2. DESIGN OVERVIEW 设计概览

2.1 Assumptions 假定

    In designing a file system for our needs, we have been guided by assumptions that offer both challenges and opportunities. We alluded to some key observations earlier and now lay out our assumptions in more details.

    在设计符合我们需求的文件系统的时候，我们制定了下述的假定，有挑战也有机会。前面我们提到过一些关键的观察，现在我们将其具体化。
• The system is built from many inexpensive commodity components that often fail. It must constantly monitor itself and detect, tolerate, and recover promptly from component failures on a routine basis.

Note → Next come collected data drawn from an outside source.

/-- What an axis computes in a period from its reference (R298 to R302): the axis after it, the current, the innovation and whether feedback
looks frozen. -/
def State.axisLaw (s : State) (a : Nat) (i : AxIn) (running : Bool) (pref : Int) (vff aff : Word) : Axis × Word × Word × Bool :=
  let w := s.lawW a
  let dt := f32Ratio i.ticks 1000000000
  let x := { s.axis a with pref := pref }
  let obs := tbit (w 0) 28
  let (x, r) := if obs then observe x (w 25) (w 26) (w 27) (w 28) dt i.pos else (x, 0)
  let pl := if obs && flt (w 29) (fabs r) then x.pl + 1 else 0
  let x := { x with pl := pl }
  let (x, iq) := if running then lawIq x w (fld (w 0) 31 30) dt i.pos i.vel pref vff aff else s.stopIq a x w dt i.pos i.vel
  let (x, fz) := if obs then frozen x w dt iq i.pos else (x, false)
  ({ x with first := false, iqPrev := iq, res := some iq, inp := none }, iq, r, fz)

/-- One executed period of an axis with the given inputs. -/
def State.computeAxis (s : State) (a : Nat) (i : AxIn) : State :=
  let d := a / 12
  let w := s.lawW a
  let running := s.axState a == 1
  let ref := if running then s.reference d a i else (s, (s.axis a).pref, 0, 0)
  let s := ref.1
  let pref := ref.2.1
  let v := s.axisLaw a i running pref ref.2.2.1 ref.2.2.2
  let s := s.setAxis a v.1
  let s := ((s.wr (axReg a 0x4C) (w32 (ofS 64 pref))).wr (axReg a 0x50) (w32 (ofS 64 pref / 2 ^ 32))).wr (axReg a 0x54) v.2.2.1
  let s := s.telemetry d a i
  if !s.inLoop a then s else
  let s := if tbit (w 0) 28 ∧ fld (w 30) 31 24 ≤ v.1.pl then s.feedbackFault a 10 0x0A04 else s
  let s := if v.2.2.2 then s.feedbackFault a 9 0x0A03 else s
  if v.1.form = 1 ∧ !v.1.ended ∧ v.1.ramp = 0 ∧ s.axState a = 2 then s.endForm (fun b => b == a) (a / 4) else s

/-- The enabling period of an axis on an SSI encoder: the reference holds, and the observer starts from, what its transfer brought (R288,
R318). -/
def State.firstUse (s : State) (a : Nat) (i : AxIn) : State :=
  let x := s.axis a
  if x.first && i.ssi then s.setAxis a { x with pref := i.pos * 65536, op := f32Ratio i.pos 1, ov := i.vel } else s

/-- AXIS_COMPUTE (R290, R300): the inputs of an executed axis are ready and its pair computes. -/
def execAxisCompute (a : Fin 48) (disagree : Bool) (s : State) : Host.Outcome State Fault Refusal :=
  match (s.axis a.val).inp with
  | none => .next s
  | some i =>
    if i.ssi ∧ (s.enc a.val).ssi.isSome then .next s
    else if disagree then .next (s.lockstep a.val)
    else
      let i := if i.ssi then { i with pos := s.encPos a.val, vel := s.encVel a.val, flags := s.rd (aEncStat a.val) } else i
      .next ((s.firstUse a.val i).computeAxis a.val i)

/-! ### Register writes -/

/-- DV_CFG and DV_PTO (R328). -/
def State.wrDvCfg (s : State) (f : Func) (d : Nat) (v : Word) : State :=
  let idle := (List.range 12).all (fun i => !s.inLoop (12 * d + i))
  if idle ∧ 1 ≤ fld v 27 24 ∧ 100 ≤ fld v 15 0 ∧ fld v 15 0 ≤ 3124 then s.store f (dvReg d 0x40) v 0
  else s.wb (dvReg d 0x48) 31 true
def State.wrDvPto (s : State) (f : Func) (d : Nat) (v : Word) : State :=
  if 40 ≤ fld v 15 0 then s.store f (dvReg d 0x44) v 0 else s.wb (dvReg d 0x48) 31 true

/-- TM_CFG (R326, R328). -/
def State.wrTmCfg (s : State) (f : Func) (d : Nat) (v : Word) : State :=
  if 6 ≤ fld v 4 0 ∧ fld v 4 0 ≤ 16 then s.store f (dvReg d 0xA0) v 0 else s.wb (dvReg d 0x48) 31 true

def execAxEnable (f : Func) (a : Fin 48) (v : Word) (s : State) : Host.Outcome State Fault Refusal :=
  .next (s.guarded f (axReg a.val 0x40) (fun s => s.wrAxCtl a.val v))
def execDisable (f : Func) (a : Fin 48) (v : Word) (s : State) : Host.Outcome State Fault Refusal :=
  .next (s.guarded f (axReg a.val 0x40) (fun s => s.wrAxCtl a.val v))
def execLawCommit (f : Func) (a : Fin 48) (v : Word) (s : State) : Host.Outcome State Fault Refusal :=
  .next (s.guarded f (axReg a.val 0x40) (fun s => s.wrAxCtl a.val v))

end Sys2Proof.Machine
end

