-- ==== Sys2Proof/Machine/AxisLink.lean ====
section
/-!
DEFINITION. The Axis link and the axis slices (R303 to R306, R312 to R317), and the group commands (R322, R325).
-/
namespace Sys2Proof.Machine

def alReg (g off : Nat) : Nat := rga (alPage g) off
def State.alMode (s : State) (g : Nat) : Bool := s.rb (alReg g 0x40) 28
def State.alLink (s : State) (g : Nat) : Nat := s.rf (aAlStat g) 1 0

/-- A phase of an axis. -/
def Axis.phase (x : Axis) (k : Nat) : Phase := mapGet dflt x.phases k
def Axis.setPhase (x : Axis) (k : Nat) (p : Phase) : Axis := { x with phases := mapSet dflt x.phases k p }

/-! ### The current law (R303 to R306) -/

/-- Impulse response of a third-order sinc filter with decimation 16 at lag j: the number of ways to write j as a sum of
three numbers below 16. -/
def sincTap (j : Nat) : Nat :=
  if j < 16 then (j + 1) * (j + 2) / 2
  else if j < 32 then (j + 1) * (j + 2) / 2 - 3 * ((j - 15) * (j - 14) / 2)
  else (47 - j) * (46 - j) / 2

/-- The filter's output in units of 1 / 65,536, missing bits standing at the density of the first window (R303). -/
def sincSum (pre : Nat) (bits : List (Bool × Bool)) : Nat :=
  ((List.range 46).map (fun j => sincTap j * (match bits.drop j with | (b, _) :: _ => 16 * b2n b | [] => pre))).sum

/-- A new sinc sample of a phase: the phase, the density in units of 1 / 65,536, and its validity. -/
def sincSample (p : Phase) : Option (Phase × Nat × Bool) :=
  if p.bits.length < 16 then none else
  match p.pre with
  | none =>
    let w := p.bits.take 16
    let ones := (w.map (fun b => b2n b.1)).sum
    some ({ p with pre := some ones }, ones * 4096, w.all (·.2))
  | some pre => some (p, sincSum pre p.bits, (p.bits.take 46).all (·.2))

/-- Phases that take decisions: three, or two of a DC motor (R304). -/
def activePhases (w0 : Word) : List Nat := if tbit w0 25 then [0, 1] else [0, 1, 2]

/-- The phase references (R304) at encoder position pos. -/
def phaseRef (w : Nat → Word) (iq : Word) (pos : Int) (k : Nat) : Word :=
  if tbit (w 0) 25 then (if k = 0 then iq else fneg iq)
  else
    let th := (pos * (w 16).toNat * 2 ^ 32) / (((w 17).toNat : Nat) : Int) + (w 18).toNat - (k * 2 ^ 32 / 3 : Nat)
    let t := w32 (ofS 32 th)
    fsub (fmul (w 19) (Config.cosPhase t)) (fmul iq (Config.sinPhase t))

/-- The hysteretic decision of one phase (R305): the phase and whether its state changed. -/
def decide1 (p : Phase) (iref band : Word) (w23 : Word) : Phase × Bool :=
  let e := fsub iref p.amps
  let h := fmul f32Half band
  let want := if p.valid && flt h e then 2 else if p.valid && flt e (fneg h) then 1 else p.next
  if want ≠ p.next ∧ fld w23 31 24 ≤ p.dwell then
    let dead := if p.next = 0 then 0 else fld w23 1 0
    ({ p with next := want, dwell := 0, dead := dead }, true)
  else ({ p with dwell := satInc p.dwell 255 }, false)

/-- A new sample of one phase of an axis: stored with its current (R303). -/
def State.takeSample (s : State) (a k : Nat) : State :=
  let x := s.axis a
  match sincSample (x.phase k) with
  | none => s
  | some (p, n, ok) =>
    let v := f32Ratio (2 * (n : Int) - 65536) 65536
    let i := fadd (fmul v (s.rd (axReg a (0x80 + 4 * k)))) (s.rd (axReg a (0x90 + 4 * k)))
    s.setAxis a (x.setPhase k { p with amps := i, valid := ok })

/-- OVERCURRENT and CURRENT_LOST (R317): bridges OFF at once, then torque off of the group. -/
def State.currentTrip (s : State) (a bit code : Nat) : State :=
  let s := (s.setAxis a (bridgesOff (s.axis a))).wb (aAxStat a) bit true
  (s.drvEvent (axPage a) code).trigger (a / 4) 4 noAxis

/-- CURRENT_DECISION (R303 to R305, R317). In reference mode the drive switches, and an axis whose
action has ended stays OFF: only the check is made. -/
def execCurrentDecision (a : Fin 48) (s : State) : Host.Outcome State Fault Refusal :=
  let a := a.val
  if !s.inLoop a then .next s else
  let w := s.lawW a
  let ks := activePhases (w 0)
  let s := ks.foldl (fun s k => s.takeSample a k) s
  let ovf := ks.any (fun k => let p := (s.axis a).phase k; p.valid && flt (w 24) (fabs p.amps))
  if ovf then .next (s.currentTrip a 11 0x0A05)
  else if s.alMode (a / 4) ∨ (s.axis a).ended then .next s
  else
    let iq := s.rd (axReg a 0x48)
    let band := s.rd (axReg a 0x58)
    let pos := s.encPos a
    .next (ks.foldl (fun s k =>
      let x := s.axis a
      let (p, ch) := decide1 (x.phase k) (phaseRef w iq pos k) band (w 23)
      s.setAxis a { x.setPhase k p with changes := x.changes + b2n ch }) s)

/-- BAND_ADAPT (R306). -/
def execBandAdapt (a : Fin 48) (s : State) : Host.Outcome State Fault Refusal :=
  let a := a.val
  let w := s.lawW a
  if !tbit (w 0) 24 ∨ !s.inLoop a then .next s else
  let x := s.axis a
  let p := f32K (activePhases (w 0)).length
  let win := f32K (125 * fld (w 0) 19 12)
  let f := fdiv (f32K x.changes) (fmul (fmul (fmul f32Two p) win) (f32Ratio 800 1000000000))
  let band := fmul (s.rd (axReg a 0x58)) (fclamp (fdiv f (w 22)) f32Half f32Two)
  .next (((s.setAxis a { x with changes := 0 }).wr (axReg a 0x5C) f).wr (axReg a 0x58) (fclamp band (w 20) (w 21)))

/-- CURRENT_LOST (R317): 48 equal bits in a row. -/
def execCurrentLost (a : Fin 48) (s : State) : Host.Outcome State Fault Refusal :=
  if s.inLoop a.val then .next (s.currentTrip a.val 12 0x0A06) else .next s

/-! ### Frames (R312 to R315) -/

/-- The CRC-8 of a frame over bits [39:10], seeded with 0xFF, most significant bit first (R312). -/
def frameCrc : Nat → Nat → Nat → Nat
  | 0, _, c => c
  | n + 1, v, c =>
    let b := (v >>> n) % 2
    let t := (c / 128 + b) % 2
    frameCrc n v (if t = 1 then ((c * 2) % 256) ^^^ 0x2F else (c * 2) % 256)

/-- The self-synchronous scrambler x^58 + x^39 + 1 (R312) over n bits, first bit lowest: output bits and the new register. -/
def scramble : Nat → Nat → Nat → Nat × Nat
  | 0, _, r => (0, r)
  | n + 1, v, r =>
    let o := (v + (r >>> 38) + (r >>> 57)) % 2
    let (t, r') := scramble n (v / 2) ((r * 2 + o) % 2 ^ 58)
    (o + 2 * t, r')

def descramble : Nat → Nat → Nat → Nat × Nat
  | 0, _, r => (0, r)
  | n + 1, v, r =>
    let o := (v + (r >>> 38) + (r >>> 57)) % 2
    let (t, r') := descramble n (v / 2) ((r * 2 + v % 2) % 2 ^ 58)
    (o + 2 * t, r')

/-- The port loses its feedback (R317, R320): the four axes, each in the fallback form. -/
def State.portLost (s : State) (g : Nat) : State :=
  let s := (groupAxes g).foldl (fun s a => (s.wb (aAxStat a) 8 true).drvEvent (axPage a) 0x0A02) s
  if s.groupIdle g then s else s.trigger g (s.safeAction g) allAxes

/-- STATUS of a good superframe (R313, R317): FAULT, or READY clear on a RUNNING axis, leads to torque off. -/
def State.takeStatus (s : State) (g st : Nat) : State :=
  let s := s.pf (aAlStat g) 31 12 st
  let bad := (List.range 4).any (fun i =>
    let a := 4 * g + i
    (s.inLoop a && bitOf st (4 * i + 1)) || (s.axState a == 1 && !bitOf st (4 * i)))
  if bad then (s.drvEvent (alPage g) 0x0A08).trigger g 4 noAxis else s

/-- Feed the two bits of each stream of an upstream frame (R303, R313). -/
def State.feedBits (s : State) (g sd : Nat) (ok : Bool) : State :=
  (List.range 12).foldl (fun s i =>
    let a := 4 * g + i / 3
    let x := s.axis a
    let p := x.phase (i % 3)
    let b := [(bitOf sd (2 * i + 1), ok), (bitOf sd (2 * i), ok)]
    s.setAxis a (x.setPhase (i % 3) { p with bits := (b ++ p.bits).take 48 })) s

/-- The filters of a port's axes start anew (R303). -/
def State.resync (s : State) (g : Nat) : State :=
  (groupAxes g).foldl (fun s a =>
    let x := s.axis a
    s.setAxis a { x with phases := x.phases.map (fun p => (p.1, { p.2 with bits := [], pre := none })) }) s

/-- What an upstream frame says (R313, R315): its payload bits, whether it passed, the port after it, whether the port hunts or comes up, the
bits of STATUS so far and whether they are complete. -/
structure UpFrame where
  body : Nat
  ok : Bool
  next : ALink
  hunt : Bool
  rise : Bool
  stat : Nat
  whole : Bool

def upFrame (x : ALink) (up : Bool) (frame : Nat) : UpFrame :=
  let head := frame % 4
  let (body, scr) := descramble 38 (frame / 4) x.rxScr
  let seq := if !up && head == 2 then 0 else x.seq
  let headOk := head == (if seq = 0 then 2 else 1)
  let ok := headOk && body % 256 == frameCrc 30 (body / 256) 0xFF && body / 2 ^ 10 % 16 == seq
  let heads := (headOk :: x.heads).take 32
  let hunt := up && decide (8 ≤ (heads.filter (fun h => !h)).length)
  let clean := if seq = 0 then ok else x.clean && ok
  let stat := (if seq = 0 then 0 else x.stat) + (body / 2 ^ 8 % 4) * 2 ^ (2 * seq)
  let good := if seq = 9 then (if clean then x.good + 1 else 0) else if ok then x.good else 0
  let rise := !up && decide (4 ≤ good)
  { body := body
    ok := ok
    next := { x with rxScr := scr, heads := if hunt then [] else heads, seq := (seq + 1) % 10, clean := clean, stat := stat,
                     good := if hunt then 0 else min good 4, bad := if ok then 0 else x.bad + 1 }
    hunt := hunt
    rise := rise
    stat := stat
    whole := seq == 9 && clean && (up || rise) && !hunt }

/-- UPSTREAM_FRAME (R312, R313, R315, R317). -/
def execUpstreamFrame (al : Fin 12) (frame : BitVec 40) (s : State) : Host.Outcome State Fault Refusal :=
  let g := al.val
  if !s.rb (alReg g 0x40) 0 then .next s else
  let up := s.alLink g == 2
  let r := upFrame (s.alink g) up frame.toNat
  let s := s.setAlink g r.next
  let s := if r.ok then s else s.addSat (alReg g 0x50) 1
  let s := if up && !r.hunt then s.feedBits g (r.body / 2 ^ 14) r.ok else s
  let s := if r.hunt then s.pf (aAlStat g) 1 0 1 else if r.rise then (s.pf (aAlStat g) 1 0 2).resync g else s
  let s := if r.hunt || (up && r.next.bad == s.rf (alReg g 0x40) 27 24) then s.portLost g else s
  .next (if r.whole then s.takeStatus g r.stat else s)

/-- The next state of a phase on the wire: OFF while the dead time runs (R305). -/
def phaseOut (p : Phase) : Phase := if p.dead = 0 then { p with out := p.next } else { p with out := 0, dead := p.dead - 1 }

/-- Whether an axis's power stage is driven: its action has not ended (R287, R322). -/
def State.driven (s : State) (a : Nat) : Bool := s.inLoop a && !(s.axis a).ended

/-- DOWNSTREAM_FRAME (R314): records and CMD enter at a superframe start, and ENABLE falls in the next frame of an axis that is driven no more
(R322). When FAULT_RESET is sent is not stated: its bits are free. -/
def execDownstreamFrame (al : Fin 12) (s : State) : Host.Outcome State Fault Refusal :=
  let g := al.val
  if !s.rb (alReg g 0x40) 0 then .next s else
  let k := (s.alink g).txSeq
  let ref := s.alMode g
  let (n, s) := s.take
  let x := s.alink g
  let en := (List.range 4).map (fun i => b2n (s.driven (4 * g + i)))
  let cmd := ((List.range 4).map (fun i => en.getD i 0 * 2 ^ (2 * i) + fld (Config.freeWord n) i i * 2 ^ (2 * i + 1))).sum + b2n ref * 256
  let x := if k = 0 then
      { x with cmd := cmd, recs := (List.range 4).map (fun i => (en.getD i 0, s.rd (axReg (4 * g + i) 0x48))) }
    else x
  let s := if ref then s else (groupAxes g).foldl (fun s a =>
    let y := s.axis a
    s.setAxis a { y with phases := y.phases.map (fun p => (p.1, phaseOut p.2)) }) s
  let sw := ((List.range 12).map (fun i =>
    let a := 4 * g + i / 3
    (if s.inLoop a then ((s.axis a).phase (i % 3)).out else 0) * 2 ^ (2 * i))).sum
  let (e0, iq) := x.recs.getD (k / 2) (0, 0)
  let r := (e0 * en.getD (k / 2) 0, iq)
  let word := if k < 4 ∧ en.getD k 0 = 0 then x.cmd / 2 ^ (2 * k) % 4 / 2 * 2 else x.cmd / 2 ^ (2 * k) % 4
  let part := if k ≥ 8 then 0 else (r.2.toNat + r.1 * 2 ^ 32) / 2 ^ (24 * (k % 2)) % 2 ^ 24
  let hi := (if ref then part else sw) * 64 + k * 4 + word
  let (body, scr) := scramble 38 (hi * 256 + frameCrc 30 hi 0xFF) x.txScr
  .next (s.setAlink g { x with txScr := scr, txSeq := (k + 1) % 10, sent := BitVec.ofNat 40 (body * 4 + (if k = 0 then 2 else 1)) })

/-- OUTPUT_LATCH of a port (R316, R394): the pending set is applied; without a newer result PEND_STALE counts. -/
def State.outputLatch (s : State) (g : Nat) : State :=
  if !s.rb (alReg g 0x40) 29 then s else
  let fresh := (groupAxes g).any (fun a => (s.axis a).pend.isSome)
  let s := (groupAxes g).foldl (fun s a =>
    match (s.axis a).pend with
    | some iq => (s.setAxis a { s.axis a with pend := none }).wr (axReg a 0x48) iq
    | none => s) s
  if fresh then s.wardenFresh 1 g else s.addSat (alReg g 0x54) 1

/-! ### Group commands -/

/-- Whether a trigger is still present on a group (R325). Every group stays SAFE in SAFE_HOLD (R392) and during a start-up run (R391). -/
def State.triggerPresent (s : State) (g : Nat) : Bool :=
  s.rb (rga 8 0x44) 29 || s.alLink g != 2 || s.wardenReq g || s.safeHold ||
  (List.range 4).any (fun i => s.rb (aAlStat g) (12 + 4 * i + 1)) ||
  (groupAxes g).any (fun a => s.rf (aAxStat a) 10 8 != 0 || s.rb (aEncStat a) 5)

/-- Both STO outputs of a group are released (R324, R325): Drover's request and the one that Warden drives after an STO_FB_ERR (R398). -/
def State.releaseSto (s : State) (g : Nat) : State :=
  ({ s with drv := { s.drv with stoB := s.drv.stoB &&& ~~~ bit12 g } } : State).setSto g false

/-- GROUP_RESET (R325, R392): a SAFE group becomes DISABLED, its STO outputs released, the brake applied. -/
def State.groupReset (s : State) (g : Nat) : State :=
  if !s.groupSafe g then s
  else if s.triggerPresent g then s.wb (aAlStat g) 11 true
  else
    let s := (groupAxes g).foldl (fun s a => s.setAxState a 0) s
    (s.wb (aAlStat g) 3 false).releaseSto g

/-- A write of AL_CTL (R331). -/
def State.wrAlCtl (s : State) (g : Nat) (v : Word) : State :=
  let s := if tbit v 1 then s.groupReset g else s
  if tbit v 0 then s.trigger g (s.safeAction g) noAxis else s

/-- A write of AL_CFG (R331, R315): only while the group is DISABLED or SAFE. -/
def State.wrAlCfg (s : State) (f : Func) (g : Nat) (v : Word) : State :=
  if !s.groupIdle g ∨ fld v 31 30 = 3 ∨ fld v 27 24 = 0 ∨ 8 < fld v 27 24 then s else
  let was := s.rb (alReg g 0x40) 0
  let s := s.store f (alReg g 0x40) v 0
  if was = tbit v 0 then s
  else (s.setAlink g default).pf (aAlStat g) 1 0 (b2n (tbit v 0))

def execSafeReq (f : Func) (al : Fin 12) (v : Word) (s : State) : Host.Outcome State Fault Refusal :=
  .next (s.guarded f (alReg al.val 0x44) (fun s => s.wrAlCtl al.val v))
def execGroupReset (f : Func) (al : Fin 12) (v : Word) (s : State) : Host.Outcome State Fault Refusal :=
  .next (s.guarded f (alReg al.val 0x44) (fun s => s.wrAlCtl al.val v))

/-- STOP_TIME_EXPIRY and BRAKE_DELAY_EXPIRY (R322, R323). -/
def execStopTimeExpiry (al : Fin 12) (s : State) : Host.Outcome State Fault Refusal :=
  .next (s.endForm (fun a => (s.axis a).form == 1) al.val)
def execBrakeDelayExpiry (al : Fin 12) (s : State) : Host.Outcome State Fault Refusal :=
  .next (s.endForm (fun a => (s.axis a).form == 2 || (s.axis a).form == 3) al.val)

/-- STO_FB_ERR (R317): the readback levels after 1 µs. -/
def execStoFbErr (al : Fin 12) (stoA stoB brake : Bool) (s : State) : Host.Outcome State Fault Refusal :=
  let g := al.val
  let differ := stoA != s.pins.stoA.getLsbD g || stoB != s.pins.stoB.getLsbD g || brake != s.pins.brake.getLsbD g
  let s := if differ then s.stoFbErr g else s
  .next (s.pf (aAlStat g) 10 8 (b2n stoA + 2 * b2n stoB + 4 * b2n brake))

end Sys2Proof.Machine
end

系统由许多便宜常见的组件构成，它们经常出现错误。必须定期进行监视、检测、容错、以及从错误状态恢复到例行工作状态。
• The system stores a modest number of large files. We expect a few million files, each typically 100 MB or larger in size. Multi-GB files are the common case and should be managed efficiently. Small files must be supported, but we need not optimize for them.

系统存储了一定数目的大型文件。我们期望是数百万个文件，每个大概是100MB以上。GB级文件是常见情形，需要被有效的管理起来。小文件也必须支持，但是我们无需为其优化。
• The workloads primarily consist of two kinds of reads: large streaming reads and small random reads. In large streaming reads, individual operations typically read hundreds of KBs, more commonly 1 MB or more. Successive operations from the same client often read through a contiguous region of a file. A small random read typically reads a few KBs at some arbitrary
offset. Performance-conscious applications often batch and sort their small reads to advance steadily through the file rather than go back and forth.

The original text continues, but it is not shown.